PROBLEM DETAILS:
Provide the number of lines in the records that hold the string "opcode", without any other words.

RECORDS PROVIDED:
######
-- ==== Sys2Proof/Decode.lean ====
section
/-!
DEFINITION. The decoder from instruction words to instructions (R76 to R81) and, after it, the encoder written from
the same encoding tables. The decoder is total: every word gives an instruction or the name of the reason why it is
an illegal instruction (R82).
-/

namespace Sys2Proof

/-- MAJ, bits 31:26 (R76). -/
def fMaj (w : W32) : BitVec 6 := w.extractLsb' 26 6
/-- d, bits 25:21 (R76). -/
def fD (w : W32) : R5 := w.extractLsb' 21 5
/-- a, bits 20:16 (R76). -/
def fA (w : W32) : R5 := w.extractLsb' 16 5
/-- b, bits 15:11 (R76). -/
def fB (w : W32) : R5 := w.extractLsb' 11 5
/-- c, bits 10:6 (R76). -/
def fC (w : W32) : R5 := w.extractLsb' 6 5
/-- fn, bits 5:0 (R76). -/
def fFn (w : W32) : BitVec 6 := w.extractLsb' 0 6
/-- imm16, bits 15:0 (R77). -/
def fImm (w : W32) : BitVec 16 := w.extractLsb' 0 16
/-- imm21 or off21, bits 20:0 (R77). -/
def fImm21 (w : W32) : BitVec 21 := w.extractLsb' 0 21
/-- The format code of a typed form, bits 15:12 (R77). -/
def fTy (w : W32) : BitVec 4 := w.extractLsb' 12 4
/-- The byte offset of a typed form, bits 11:0 (R77). -/
def fOff (w : W32) : BitVec 12 := w.extractLsb' 0 12

/-- R81: the fields that the form does not use, given as numbers, must be zero. -/
def unused (l : List Nat) (i : Instr) : Except DecodeError Instr :=
  if l.all (fun x => x = 0) then .ok i else .error .fieldNotZero

/-- Major opcode 0x00 (R97 and the rows beside it). -/
def decodeMaj00 (w : W32) : Except DecodeError Instr :=
  match (fFn w).toNat with
  | 0x01 => unused [(fC w).toNat] (.add (fD w) (fA w) (fB w))
  | 0x02 => unused [(fC w).toNat] (.sub (fD w) (fA w) (fB w))
  | 0x03 => unused [(fC w).toNat] (.and (fD w) (fA w) (fB w))
  | 0x04 => unused [(fC w).toNat] (.or (fD w) (fA w) (fB w))
  | 0x05 => unused [(fC w).toNat] (.xor (fD w) (fA w) (fB w))
  | 0x06 => unused [(fC w).toNat] (.andn (fD w) (fA w) (fB w))
  | 0x07 => unused [(fC w).toNat] (.sll (fD w) (fA w) (fB w))
  | 0x08 => unused [(fC w).toNat] (.srl (fD w) (fA w) (fB w))
  | 0x09 => unused [(fC w).toNat] (.sra (fD w) (fA w) (fB w))
  | 0x0A => unused [(fC w).toNat] (.ror (fD w) (fA w) (fB w))
  | 0x0B => unused [(fC w).toNat] (.slt (fD w) (fA w) (fB w))
  | 0x0C => unused [(fC w).toNat] (.sltu (fD w) (fA w) (fB w))
  | 0x0D => unused [(fC w).toNat] (.min (fD w) (fA w) (fB w))
  | 0x0E => unused [(fC w).toNat] (.max (fD w) (fA w) (fB w))
  | 0x0F => unused [(fC w).toNat] (.minu (fD w) (fA w) (fB w))
  | 0x10 => unused [(fC w).toNat] (.maxu (fD w) (fA w) (fB w))
  | 0x11 => unused [(fC w).toNat] (.addw (fD w) (fA w) (fB w))
  | 0x12 => unused [(fC w).toNat] (.subw (fD w) (fA w) (fB w))
  | 0x14 => unused [(fB w).toNat, (fC w).toNat] (.clz (fD w) (fA w))
  | 0x15 => unused [(fB w).toNat, (fC w).toNat] (.ctz (fD w) (fA w))
  | 0x16 => unused [(fB w).toNat, (fC w).toNat] (.popc (fD w) (fA w))
  | 0x17 => unused [(fB w).toNat, (fC w).toNat] (.sextb (fD w) (fA w))
  | 0x18 => unused [(fB w).toNat, (fC w).toNat] (.sexth (fD w) (fA w))
  | 0x19 => unused [(fB w).toNat, (fC w).toNat] (.sextw (fD w) (fA w))
  | 0x1A => unused [(fB w).toNat, (fC w).toNat] (.bswap (fD w) (fA w))
  | 0x1B => unused [(fC w).toNat] (.addSat (fD w) (fA w) (fB w))
  | 0x1C => unused [(fC w).toNat] (.subSat (fD w) (fA w) (fB w))
  | 0x1D => unused [(fC w).toNat] (.adduSat (fD w) (fA w) (fB w))
  | 0x1E => unused [(fC w).toNat] (.subuSat (fD w) (fA w) (fB w))
  | _ => .error .noOperation

/-- Major opcode 0x0A (R102 and the rows beside it). -/
def decodeMaj0A (w : W32) : Except DecodeError Instr :=
  match (fFn w).toNat with
  | 0x01 => unused [(fC w).toNat] (.mul (fD w) (fA w) (fB w))
  | 0x02 => unused [(fC w).toNat] (.mulh (fD w) (fA w) (fB w))
  | 0x03 => unused [(fC w).toNat] (.mulhu (fD w) (fA w) (fB w))
  | 0x04 => unused [(fC w).toNat] (.mulhsu (fD w) (fA w) (fB w))
  | 0x05 => unused [(fC w).toNat] (.div (fD w) (fA w) (fB w))
  | 0x06 => unused [(fC w).toNat] (.divu (fD w) (fA w) (fB w))
  | 0x07 => unused [(fC w).toNat] (.rem (fD w) (fA w) (fB w))
  | 0x08 => unused [(fC w).toNat] (.remu (fD w) (fA w) (fB w))
  | 0x09 => unused [(fC w).toNat] (.mulw (fD w) (fA w) (fB w))
  | 0x0A => unused [(fC w).toNat] (.divw (fD w) (fA w) (fB w))
  | 0x0B => unused [(fC w).toNat] (.divuw (fD w) (fA w) (fB w))
  | 0x0C => unused [(fC w).toNat] (.remw (fD w) (fA w) (fB w))
  | 0x0D => unused [(fC w).toNat] (.remuw (fD w) (fA w) (fB w))
  | _ => .error .noOperation

/-- Major opcode 0x22 (R158 and the rows beside it). -/
def decodeMaj22 (w : W32) : Except DecodeError Instr :=
  match (fFn w).toNat with
  | 0x01 => unused [(fB w).toNat, (fC w).toNat] (.lds (fD w) (fA w))
  | 0x02 => unused [(fB w).toNat, (fC w).toNat] (.ldse (fD w) (fA w))
  | 0x03 => unused [(fD w).toNat, (fC w).toNat] (.stfl (fA w) (fB w))
  | 0x04 => unused [(fD w).toNat, (fC w).toNat] (.fefill (fA w) (fB w))
  | 0x05 => unused [(fD w).toNat, (fC w).toNat] (.feempty (fA w) (fB w))
  | 0x06 => unused [(fB w).toNat, (fC w).toNat] (.fest (fD w) (fA w))
  | 0x07 => unused [(fB w).toNat] (.lda (fD w) (fA w) (fC w))
  | 0x08 => unused [(fD w).toNat] (.stl (fA w) (fB w) (fC w))
  | _ => .error .noOperation

/-- Major opcode 0x24 (R167 and the rows beside it). -/
def decodeMaj24 (w : W32) : Except DecodeError Instr :=
  match (fFn w).toNat with
  | 0x01 => .ok (.fence (fD w) (fA w) (fB w) (fC w))
  | 0x02 => .ok (.fenceAcq (fD w) (fA w) (fB w) (fC w))
  | 0x03 => .ok (.fenceRel (fD w) (fA w) (fB w) (fC w))
  | _ => .error .noOperation

/-- Major opcode 0x25 (R170 and the rows beside it). -/
def decodeMaj25 (w : W32) : Except DecodeError Instr :=
  match (fFn w).toNat with
  | 0x01 => unused [(fB w).toNat, (fC w).toNat] (.barrive (fD w) (fA w))
  | 0x02 => unused [(fD w).toNat, (fB w).toNat, (fC w).toNat] (.bwait (fA w))
  | 0x03 => unused [(fB w).toNat, (fC w).toNat] (.barw (fD w) (fA w))
  | 0x04 => unused [(fD w).toNat, (fA w).toNat, (fB w).toNat, (fC w).toNat] (.gbar)
  | 0x05 => unused [(fB w).toNat, (fC w).toNat] (.bmake (fD w) (fA w))
  | 0x06 => unused [(fB w).toNat, (fC w).toNat] (.bfree (fD w) (fA w))
  | _ => .error .noOperation
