-- ==== Sys2Proof/Machine/Ops.lean ====
section
/-!
DEFINITION. The named operations over tables, memory, registers, chunks and packets, and taking a trap (R128). An
operation is a total function from states to states.
-/

namespace Sys2Proof.Machine

/-! ### Sparse tables -/

/-- The value at a key; an unlisted key holds `dflt`. -/
def tget {α : Type} (t : Tbl α) (k : Nat) (dflt : α) : α :=
  match t with
  | [] => dflt
  | (k', v) :: r => if k' = k then v else tget r k dflt

/-- Insert before the first larger key. -/
def tins {α : Type} (t : Tbl α) (k : Nat) (v : α) : Tbl α :=
  match t with
  | [] => [(k, v)]
  | (k', v') :: r => if k' < k then (k', v') :: tins r k v else (k, v) :: (k', v') :: r

/-- The table without a key. -/
def tdel {α : Type} (t : Tbl α) (k : Nat) : Tbl α := t.filter fun p => p.1 ≠ k

/-- The table with a value at a key. -/
def tput {α : Type} (t : Tbl α) (k : Nat) (v : α) : Tbl α := tins (tdel t k) k v

/-- The table with a value at a key; the default value is not listed. -/
def tset {α : Type} [DecidableEq α] (dflt : α) (t : Tbl α) (k : Nat) (v : α) : Tbl α :=
  if v = dflt then tdel t k else tput t k v

/-- Apply an update for every element of a list, in order. -/
def forEach {α : Type} (l : List α) (f : α → State → State) (s : State) : State :=
  l.foldl (fun s a => f a s) s

/-- Bits `lo + n - 1` to `lo` of a word as a number (R2). -/
def bits {w : Nat} (x : BitVec w) (lo n : Nat) : Nat := (x.extractLsb' lo n).toNat

/-- The 64-bit word of a number (Wrap64 of R8). -/
def w64 (n : Nat) : W64 := BitVec.ofNat 64 n

/-- 1 for true, 0 for false. -/
def bit (b : Bool) : Nat := if b then 1 else 0

/-- The numbers `a`, `a + step`, … , `n` of them. -/
def stride (a step n : Nat) : List Nat := (List.range n).map fun i => a + step * i

/-! ### Accessors of the state's tables -/

def State.ctx (s : State) (c : Nat) : Ctx := tget s.ctxs c {}
def State.core (s : State) (g : Nat) : Core := tget s.cores g {}
def State.cluster (s : State) (q : Nat) : Cluster := tget s.clusters q {}
def State.bank (s : State) (g : Nat) : Bank := tget s.banks g {}
def State.part (s : State) (p : Nat) : Partition := tget s.parts p {}
def State.owner (s : State) (v : Nat) : Owner := tget s.owners v {}
def State.launch (s : State) (l : Nat) : Launch := tget s.launches l {}
def State.task (s : State) (t : Nat) : Task := tget s.tasks t {}
def State.version (s : State) (v : Nat) : Version := tget s.versions v {}

def modCtx (c : Nat) (f : Ctx → Ctx) (s : State) : State := { s with ctxs := tput s.ctxs c (f (s.ctx c)) }
def modCore (g : Nat) (f : Core → Core) (s : State) : State := { s with cores := tput s.cores g (f (s.core g)) }
def modCluster (q : Nat) (f : Cluster → Cluster) (s : State) : State :=
  { s with clusters := tput s.clusters q (f (s.cluster q)) }
def modBank (g : Nat) (f : Bank → Bank) (s : State) : State := { s with banks := tput s.banks g (f (s.bank g)) }
def modPart (p : Nat) (f : Partition → Partition) (s : State) : State := { s with parts := tput s.parts p (f (s.part p)) }
def modOwner (v : Nat) (f : Owner → Owner) (s : State) : State := { s with owners := tput s.owners v (f (s.owner v)) }
def modLaunch (l : Nat) (f : Launch → Launch) (s : State) : State :=
  { s with launches := tput s.launches l (f (s.launch l)) }
def modTask (t : Nat) (f : Task → Task) (s : State) : State := { s with tasks := tput s.tasks t (f (s.task t)) }
def modVersion (v : Nat) (f : Version → Version) (s : State) : State :=
  { s with versions := tput s.versions v (f (s.version v)) }
def modMod (f : Module → Module) (s : State) : State := { s with mod := f s.mod }

/-- Update the engines of a context. -/
def modEng (c : Nat) (f : Engines → Engines) (s : State) : State := modCtx c (fun h => { h with eng := f h.eng }) s

/-- Append to the Arbiter's event log (R355). -/
def logEvent (e : Log) (s : State) : State := modMod (fun m => { m with log := m.log ++ [e] }) s

/-- Physical cluster of a core or bank (R64). -/
def pcnOf (gcn : Nat) : Nat := gcn / 8
/-- Core number in the cluster (R64). -/
def coreOf (gcn : Nat) : Nat := gcn % 8
/-- Compute die of a cluster (R64). -/
def dieOf (pcn : Nat) : Nat := pcn / 2048
/-- Stack of a bank: die × 2, plus 1 for rows 16 to 31 (R64). -/
def stackOf (gcn : Nat) : Nat := dieOf (pcnOf gcn) * 2 + (if (pcnOf gcn % 2048) / 64 < 16 then 0 else 1)

/-- R355: GTB cycles on the clock of the Arbiter's event log, which survives module reset. -/
def State.now (s : State) : Nat := s.mod.epoch + s.gtime

/-- The resident context of a core, if any. -/
def State.residentOn (s : State) (gcn : Nat) : Option Nat :=
  (s.ctxs.find? fun p => p.2.resident && p.2.gcn = gcn).map (·.1)

/-! ### Memory -/

/-- One byte of memory (log entry 3: an unlisted byte reads 0). -/
def readByte (m : Memory) (k : Nat) : Byte := tget m k 0
/-- Write one byte, keeping the canonical form. -/
def writeByte (m : Memory) (k : Nat) (b : Byte) : Memory := tset 0 m k b
/-- `n` bytes from a key upward. -/
def readBytes (m : Memory) (k n : Nat) : List Byte := (List.range n).map fun i => readByte m (k + i)
/-- Write a list of bytes from a key upward. -/
def writeBytes (m : Memory) (k : Nat) : List Byte → Memory
  | [] => m
  | b :: r => writeBytes (writeByte m k b) (k + 1) r

/-- The canonical form: keys strictly rising, no byte equal to 0. -/
def Memory.wf (m : Memory) : Bool := m.Pairwise (fun a b => a.1 < b.1) && m.all fun c => c.2 ≠ 0

/-- R3: the little-endian number of a list of bytes. -/
def leNat : List Byte → Nat
  | [] => 0
  | b :: r => b.toNat + 256 * leNat r
/-- R3: `n` little-endian bytes of a number. -/
def leBytes : Nat → Nat → List Byte
  | 0, _ => []
  | n + 1, v => BitVec.ofNat 8 v :: leBytes n (v / 256)

/-- Memory key of offset `o` in the window of cluster `q` (R57). -/
def sramKey (q o : Nat) : Nat := Config.sramBase + q * 0x200000 + o
/-- Cluster whose SRAM holds a key. -/
def keyCluster (k : Nat) : Nat := (k - Config.sramBase) / 0x200000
######
WORKED SOLUTION:
5